En el caso de Japón, su política de seguridad se apoyaba en un equilibrio predecible en su periferia más inmediata: Corea del Norte estaba contenida por el paraguas nuclear norteamericano y por el impacto de décadas de sanciones económicas. Mientras Corea del Sur se ocupaba de equilibrar militarmente al Norte, Japón podía centrar su atención en los movimientos de Pekín en los mares de China Oriental y de China Meridional. Sin embargo, el acercamiento norcoreano a Moscú puede traducirse en el mencionado salto cualitativo en sus medios y en una mayor independencia con respecto a la República Popular (su tradicional aliado), contando así con una capacidad de proyección de poder militar más allá de la península. A Tokio, que no ha podido ser más explícito en su apoyo a Ucrania y a Taiwán, le preocupa en particular que Rusia haya podido transferir a Pyongyang la tecnología necesaria para disponer de submarinos nucleares.

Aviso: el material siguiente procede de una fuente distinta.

/-- A place of a table's schedule: section, role, slot (R290). -/
abbrev Place := Nat × Nat × Nat
/-- A number of its own for each. -/
def placeKey (x : Place) : Nat := x.1 + 4 * (x.2.1 + 4 * x.2.2)
/-- Where a program runs. -/
def DirRow.place (r : DirRow) : Place := (r.sec, r.role, r.slot)
/-- The places of a tile's table. -/
def DeckIn.placesOf (d : DeckIn) (t : Nat) : List Place :=
  (d.dirRows.filter fun r => r.table == t / 12 && r.clock == 0).map DirRow.place
/-- The formats that a place may begin with, from those that each place ends with (R60, R63, R102): an entry program follows the
load of the deck or a drain, the first slot an entry program or the last slot, a drain any slot. -/
def startFmts (places : List Place) (ends : List (Nat × PlaneFmts)) (x : Place) : PlaneFmts :=
  let slots := (places.filter fun y => y.1 == x.1 && y.2.1 == 0).length
  let after (f : Place → Bool) : PlaneFmts := ((places.filter f).flatMap fun y => Map.get [] ends (placeKey y)).eraseDups
  match x.2.1 with
  | 2 => joinFmts [(3, 3)] (after fun y => y.2.1 == 1)
  | 0 =>
    if x.2.2 = 0 then after fun y => y.1 == x.1 && (y.2.1 == 2 || (y.2.1 == 0 && y.2.2 + 1 == slots))
    else after fun y => y.1 == x.1 && y.2.1 == 0 && y.2.2 + 1 == x.2.2
  | _ => after fun y => y.1 == x.1 && y.2.1 == 0
/-- One more round over the places: a tile without bundles in a place passes its planes on. -/
def DeckIn.fmtRound (d : DeckIn) (t : Nat) (ends : List (Nat × PlaneFmts)) : List (Nat × PlaneFmts) :=
  let places := d.placesOf t
  places.foldl (fun ends x =>
    let s := startFmts places ends x
    let run := (d.progs t).filter fun p => p.row.place == x
    let out := if run.isEmpty then s else run.flatMap fun p => (d.traceFrom t p s).2
    Map.set [] ends (placeKey x) (joinFmts (Map.get [] ends (placeKey x)) out)) ends
/-- Rounds until nothing is added. -/
def DeckIn.fmtRounds (d : DeckIn) (t : Nat) : Nat → List (Nat × PlaneFmts) → List (Nat × PlaneFmts)
  | 0, ends => ends
  | fuel + 1, ends =>
    let next := d.fmtRound t ends
    if next = ends then ends else d.fmtRounds t fuel next

/-- The traced states of a program, from every state that it may begin in. -/
def DeckIn.traced (d : DeckIn) (t : Nat) (p : ProgIn) : List (Nat × PlaneFmts) :=
  let places := d.placesOf t
  (d.traceFrom t p (startFmts places (d.fmtRounds t (256 * places.length) []) p.row.place)).1

/-- The first pass that some path reaches with a weight format that a test rejects. -/
def DeckIn.findPass (d : DeckIn) (t code : Nat) (test : PassE → Nat → Bool) : Option Fail :=
  firstSome (d.progs t) fun p =>
    ((d.traced t p).find? fun x => match d.passOf t (d.bundle t x.1) with
      | some q => (d.fmtAt t (d.bundle t x.1) x.2).any fun f => test q f
      | none => false).map fun x => (code, d.bundleOff t x.1)

/-- R84: a floating-point and an integer operand. -/
def DeckIn.mixBad (d : DeckIn) (t : Nat) : Option Fail := d.findPass t 0x1040 fun p f => intCode p.afmt != intCode f

/-- What the trace of R90 knows (log entry 30): the terms in the half-rows of a tile's accumulator, LACC view; the most terms
that a memory row of this device's tiles holds at any time; those that the tile's own last write left in one of its rows, and
the most that another tile writes there; the most that may stand in any row of a tile; the most in a ring, or on a loopback
circuit; the counters whose value is static. Memory rows count as tile * 2^17 + row. -/
structure SumTrace where
  acc : List (Nat × Nat) := []
  mem : List (Nat × Nat) := []
  own : List (Nat × Nat) := []
  far : List (Nat × Nat) := []
  any : List (Nat × Nat) := []
  chan : List (Nat × Nat) := []
  ctrs : List (Nat × Option Nat) := []
  deriving DecidableEq, Repr

/-- A counter's static value. -/
def SumTrace.ctr (x : SumTrace) (c : Nat) : Option Nat := Map.get none x.ctrs c
/-- Every counter of an entry's index is known. -/
def SumTrace.knows (x : SumTrace) (e : Nat) : Bool := (indexCtr e).all fun c => (x.ctr c).isSome
/-- Its value, for an entry whose index is known. -/
def SumTrace.val (x : SumTrace) (c : Nat) : Nat := (x.ctr c).getD 0
/-- Terms enter half-rows of the accumulator: each with its own number. -/
def SumTrace.add (x : SumTrace) (first : Bool) (keys : List (Nat × Nat)) : SumTrace :=
  { x with acc := keys.foldl (fun m k => Map.set 0 m k.1 ((if first then 0 else Map.get 0 m k.1) + k.2)) x.acc }
/-- Half-rows of `n` rows from a row, each with a number of terms. -/
def halvesOf (a n terms : Nat) : List (Nat × Nat) := (List.range (2 * n)).map fun i => (2 * a + i, terms)
/-- The same where the row offset is a counter that is not static: every row from the first one on may be the target. -/
def SumTrace.addAny (x : SumTrace) (first : Bool) (a terms : Nat) : SumTrace :=
  { x with acc := (List.range (512 - 2 * a)).foldl (fun m i =>
      let old := Map.get 0 m (2 * a + i)
      Map.set 0 m (2 * a + i) (if first then max old terms else old + terms)) x.acc }

/-- Raise an entry of a list of maxima. -/
def raiseTo (m : List (Nat × Nat)) (k n : Nat) : List (Nat × Nat) := Map.set 0 m k (max (Map.get 0 m k) n)
/-- The terms that a read of a memory row may find. -/
def SumTrace.read (x : SumTrace) (k : Nat) : Nat :=
  max (Map.get 0 x.any (k / 2 ^ 17)) (max (Map.get 0 x.far k) (match x.own.find? (·.1 == k) with | some e => e.2 | none => Map.get 0 x.mem k))
/-- The most that a read of some row of a tile, from a row on, may find. -/
def SumTrace.most (x : SumTrace) (k : Nat) : Nat :=
  x.mem.foldl (fun n e => if e.1 / 2 ^ 17 == k / 2 ^ 17 && decide (k ≤ e.1) then max n e.2 else n) (Map.get 0 x.any (k / 2 ^ 17))
/-- A program of tile `t` writes a row. -/
def SumTrace.put (t : Nat) (x : SumTrace) (e : Nat × Nat) : SumTrace :=
  let x := { x with mem := raiseTo x.mem e.1 e.2 }
  if e.1 / 2 ^ 17 = t then { x with own := Map.put x.own e.1 e.2 } else { x with far := raiseTo x.far e.1 e.2 }

/-- A place in the memory of this device's tiles: a row, or some row from it on when its counter is not static. -/
abbrev SumSpot := Nat × Bool
/-- What `n` rows from a place hold, row by row. -/
def SumTrace.rows (x : SumTrace) (s : Option SumSpot) (n : Nat) : List Nat :=
  match s with
  | some (k, true) => (List.range n).map fun i => x.read (k + i)
  | some (k, false) => rep n (x.most k)
  | none => rep n 0
/-- Rows of terms reach a place; nothing is known of another device's. -/
def SumTrace.store (t : Nat) (x : SumTrace) (s : Option SumSpot) (l : List Nat) : SumTrace :=
  match s with
  | some (k, true) => (l.zipIdx.map fun e => (k + e.2, e.1)).foldl (SumTrace.put t) x
  | some (k, false) => { x with any := raiseTo x.any (k / 2 ^ 17) (l.foldl max 0) }
  | none => x
/-- The place of a RANGE or GLOBAL entry's rows (R187, R188). -/
def DeckIn.sumSpot (d : DeckIn) (t e : Nat) (x : SumTrace) : Option SumSpot :=
  let ok := x.knows e
  let val (c : Nat) : Nat := if ok then x.val c else 0
  if odtKind e == 1 then some (t * 2 ^ 17 + (rangeE e).rowOf val, ok)
  else if odtKind e == 2 && bits ((globalE e).rowOf val) 25 10 == d.devIndex then some (bits ((globalE e).rowOf val) 0 25, ok)
  else none
/-- Key of a ring among the places between tiles, and that of a loopback circuit by its sending port. -/
def ringChan (t r : Nat) : Nat := 16 * t + r
def loopChan (port : Nat) : Nat := 2 ^ 16 + port
/-- The memory rows that entries of a tile's ring take (R165). -/
def DeckIn.entryRows (d : DeckIn) (t r n : Nat) : Nat := ceilDiv (n * 32 * 2 ^ bits (nth (0, 0) (ringImages (d.body tRing t)) r).2 18 2) 64

/-- A pass adds one term to each output, two in gradient mode. -/
def DeckIn.sumPass (d : DeckIn) (t w : Nat) (x : SumTrace) : SumTrace :=
  let c := slotM w
  let at_ := if bit c 7 then x.ctr (bits c 8 4) else some 0
  match d.passOf t w, d.sideOf t w with
  | some p, _ =>
    if !p.strict then x
    else (List.range 4).foldl (fun x q =>
      if (streamE (d.streamsOf t p) q).1 && p.outRows != 0 then
        match at_ with
        | none => x.addAny p.first (nth 0 p.acc q) (if p.mode == 1 then 2 else 1)
        | some o =>
          let a := nth 0 p.acc q + o
          x.add p.first (if p.mode == 1 then (List.range p.outRows).map fun r => (2 * (a + r) + p.half, 2) else halvesOf a p.outRows 1)
      else x) x
  | none, some p =>
    if !p.strict || p.rows == 0 then x
    else match at_ with
      | none => x.addAny p.first p.acc 1
      | some o => x.add p.first (halvesOf (p.acc + o) p.rows 1)
  | none, none => x
/-- An ACCM adds to each half-row the terms of each block's 8 memory rows, at least 1; a DRAIN to LACC carries them out, and
CLEAR ends them. A SHUF moves rows: any row from SROW on may be permuted, and a transpose mixes those that it reads. -/
def DeckIn.sumMove (d : DeckIn) (t w : Nat) (x : SumTrace) : SumTrace :=
  let at_ (row : Nat) : Nat := t * 2 ^ 17 + row
  match d.mEntry t w 0x05 0xb, d.mEntry t w 0x06 0xc, d.mEntry t w 0x07 0xd with
  | some e, _, _ =>
    let y := drainE e
    if y.sview != 2 then x
    else
      let drow := y.drow + (if y.ien then x.val y.ictr else 0)
      let x := if y.dfmt == 0xe then
        SumTrace.store t x (some (at_ drow, x.knows e)) ((List.range (16 * y.count)).map fun i => Map.get 0 x.acc (2 * y.srow + i / 8)) else x
      if y.clear then x.add true (halvesOf y.srow y.count 0) else x
  | none, some e, _ =>
    let y := collE e
    if y.sfmt != 2 then x
    else
      let srow := y.srow + (if y.ien then x.val y.ictr else 0)
      let block (k : Nat) : Nat := if x.knows e then (List.range 8).foldl (fun n i => max n (x.read (k + i))) 1 else max 1 (x.most (at_ y.srow))
      (List.range y.nsrc).foldl (fun x s =>
        x.add (y.first && s == 0) ((List.range (2 * y.count)).map fun h => (2 * y.acc + h, block (at_ (srow + s * y.sstride + 8 * h))))) x
  | none, none, some e =>
    let y := shufE e
    if y.op == 0 then
      let n := y.sources.foldl (fun n r => max n (x.read (at_ r))) 0
      let out := ((List.range y.nc).flatMap fun j =>
        let a := 64 * y.drow + 16 * y.dpitch * j
        let len := 2 ^ y.esz * y.nr
        if len = 0 then [] else (List.range ((a + len - 1) / 64 - a / 64 + 1)).map (a / 64 + ·)).eraseDups
      out.foldl (fun x r => SumTrace.put t x (at_ r, n)) x
    else SumTrace.store t x (some (at_ y.drow, true)) (rep y.n (x.most (at_ y.srow)))
  | none, none, none => x
/-- The transfer engine moves the terms with the rows (R202 to R213): between tiles of this device, through rings, and over
the loopback ports. A FILL leaves none. -/
def DeckIn.sumCopy (d : DeckIn) (t w : Nat) (x : SumTrace) : SumTrace :=
  let v := slotX w
  let a := d.odt t (slotA v)
  let b := d.odt t (slotB v)
  let n := (rangeE b).nrows
  let spot (e : Nat) : Option SumSpot := d.sumSpot t e x
  let into (k : Nat) (l : List Nat) : SumTrace := { x with chan := raiseTo x.chan k (l.foldl max 0) }
  match slotOp v with
  | 0x01 => SumTrace.store t x (spot a) (rep (rangeE a).nrows 0)
  | 0x02 | 0x03 => SumTrace.store t x (spot a) (x.rows (spot b) n)
  | 0x04 => SumTrace.store t x (spot b) (x.rows (spot a) n)
  | 0x05 => into (ringChan t (bits v 8 4)) (x.rows (spot a) (d.entryRows t (bits v 8 4) (rangeE a).nrows))
  | 0x06 => SumTrace.store t x (spot a) (rep (d.entryRows t (bits v 8 4) (rangeE a).nrows) (Map.get 0 x.chan (ringChan t (bits v 8 4))))
  | 0x07 =>
    let e := rrefE a
    if odtKind a == 6 && e.dev == d.devIndex then into (ringChan e.ltile e.ring) (x.rows (spot b) (d.entryRows e.ltile e.ring n)) else x
  | 0x08 => if odtKind a == 3 then into (loopChan (circE a).port) (x.rows (spot b) n) else x
  | 0x09 =>
    match loopPeer (circE a).port with
    | some m => if odtKind a == 3 then SumTrace.store t x (spot b) (rep n (Map.get 0 x.chan (loopChan m))) else x
    | none => x
  | _ => x
/-- Counters after a bundle: slot C with static operands; a result that arrives later is not static. -/
def DeckIn.sumCtrs (w : Nat) (index : Option (Nat × Nat)) (x : SumTrace) : List (Nat × Option Nat) :=
  let c := slotC w
  let v := slotX w
  let m := if retOp v then Map.set none x.ctrs (bits v 4 4) none else x.ctrs
  let m := match index with | some i => Map.set none m i.1 (some i.2) | none => m
  let set (o : Option Nat) : List (Nat × Option Nat) := Map.set none m (bits c 18 4) o
  match slotOp c with
  | 0x01 => set (some (bits c 0 18))
  | 0x02 => set ((x.ctr (bits c 18 4)).map fun n => bits c 0 16 * 2 ^ 16 + n % 2 ^ 16)
  | 0x03 => set (match x.ctr (bits c 14 4), x.ctr (bits c 10 4) with | some a, some b => copFn (bits c 0 4) a b | _, _ => none)
  | 0x04 => set ((x.ctr (bits c 14 4)).map fun n => ofSigned 32 ((n : Int) + toSigned 14 (bits c 0 14)))
  | 0x05 | 0x06 => set none
  | _ => m
/-- A program adds to the trace; the bundle at which a half-row passes 2^15 terms. -/
def DeckIn.sumProg (d : DeckIn) (t : Nat) (p : ProgIn) (x : SumTrace) : SumTrace × Option Nat :=
  (d.indexed t p).foldl (fun (a : SumTrace × Option Nat) i =>
    let w := d.bundle t i.2.1
    let x := d.sumCopy t w (d.sumMove t w (d.sumPass t w a.1))
    ({ x with ctrs := DeckIn.sumCtrs w i.2.2 a.1 },
     if a.2.isNone && x.acc.any (fun e => decide (2 ^ 15 < e.2)) then some i.2.1 else a.2)) ({ x with ctrs := [] }, none)
/-- The programs of a tile by section and clock, in the order in which one pass through the section runs them. -/
def DeckIn.passesOf (d : DeckIn) (t : Nat) : List (List ProgIn) :=
  let l := d.progs t
  let order (p : ProgIn) : Nat := match p.row.role with | 2 => 0 | 0 => 1 + p.row.slot | _ => 2 ^ 17
  ((l.map fun p => (p.row.sec, p.row.clock)).eraseDups).map fun k =>
    sortBy (fun a b => decide (order a ≤ order b)) (l.filter fun p => p.row.sec == k.1 && p.row.clock == k.2)
/-- One round over every tile's programs: what passes between them, and the first program at fault. -/
def DeckIn.sumRound (d : DeckIn) (x : SumTrace) : SumTrace × Option Fail :=
  (d.scopes tProg).foldl (fun a t => (d.passesOf t).foldl (fun a l =>
    let r := l.foldl (fun (r : SumTrace × Option Nat) p =>
      let q := d.sumProg t p r.1
      (q.1, match r.2 with | some i => some i | none => q.2)) (a.1, none)
    ({ r.1 with acc := [], own := [] },
     match a.2 with | some f => some f | none => r.2.map fun i => (0x1041, d.bundleOff t i))) a) (x, none)
/-- R90: at most 2^15 terms in an output, with those that a block from another tile of this device brings. -/
def DeckIn.sumBad (d : DeckIn) : Option Fail :=
  (d.sumRound ((d.scopes tProg).foldl (fun x _ => (d.sumRound x).1) {})).2

/-- Targets of a pass's streams, as first row and rows. -/
def DeckIn.passTargets (d : DeckIn) (t : Nat) (p : PassE) : List (Nat × Nat) :=
  (List.range 4).filterMap fun q =>
    if (streamE (d.streamsOf t p) q).1 && decide (0 < p.outRows) then some (nth 0 p.acc q, p.outRows) else none
/-- Last accumulator row of a view, plus 1 (R101). -/
def accRows (lacc : Bool) : Nat := if lacc then 256 else 1024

Es innegable que la inquietud por la expansión militar norcoreana satisface los intereses de Rusia y de China. Pero la estrecha relación de Kim con el presidente ruso, Vladimir Putin, también alarma a Pekín. Para las autoridades chinas, Corea del Norte es tanto un útil instrumento estratégico como una pesada carga: además de tener que sostener económicamente el régimen, considera su programa nuclear como un elemento de inestabilidad. Si Pekín tiene que compartir su influencia sobre Pyongyang con Moscú, Kim dispondrá de una creciente autonomía y atraerá la atención de Estados Unidos y de Europa, una situación que el presidente chino, Xi Jinping, preferiría evitar. Xi es rehén, no obstante, de una relación ambivalente a la que no puede renunciar, al necesitarla—además de por razones de seguridad—como elemento de su política hacia Estados Unidos. De este modo, si al llegar a la Casa Blanca en enero de 2017 Trump se encontró con Corea del Norte como el problema más urgente que atender en política exterior, en 2025 también ocupará una posición destacada en su lista de deberes. Ahora como entonces tampoco podrá prescindir del diálogo con China para afrontar la cuestión.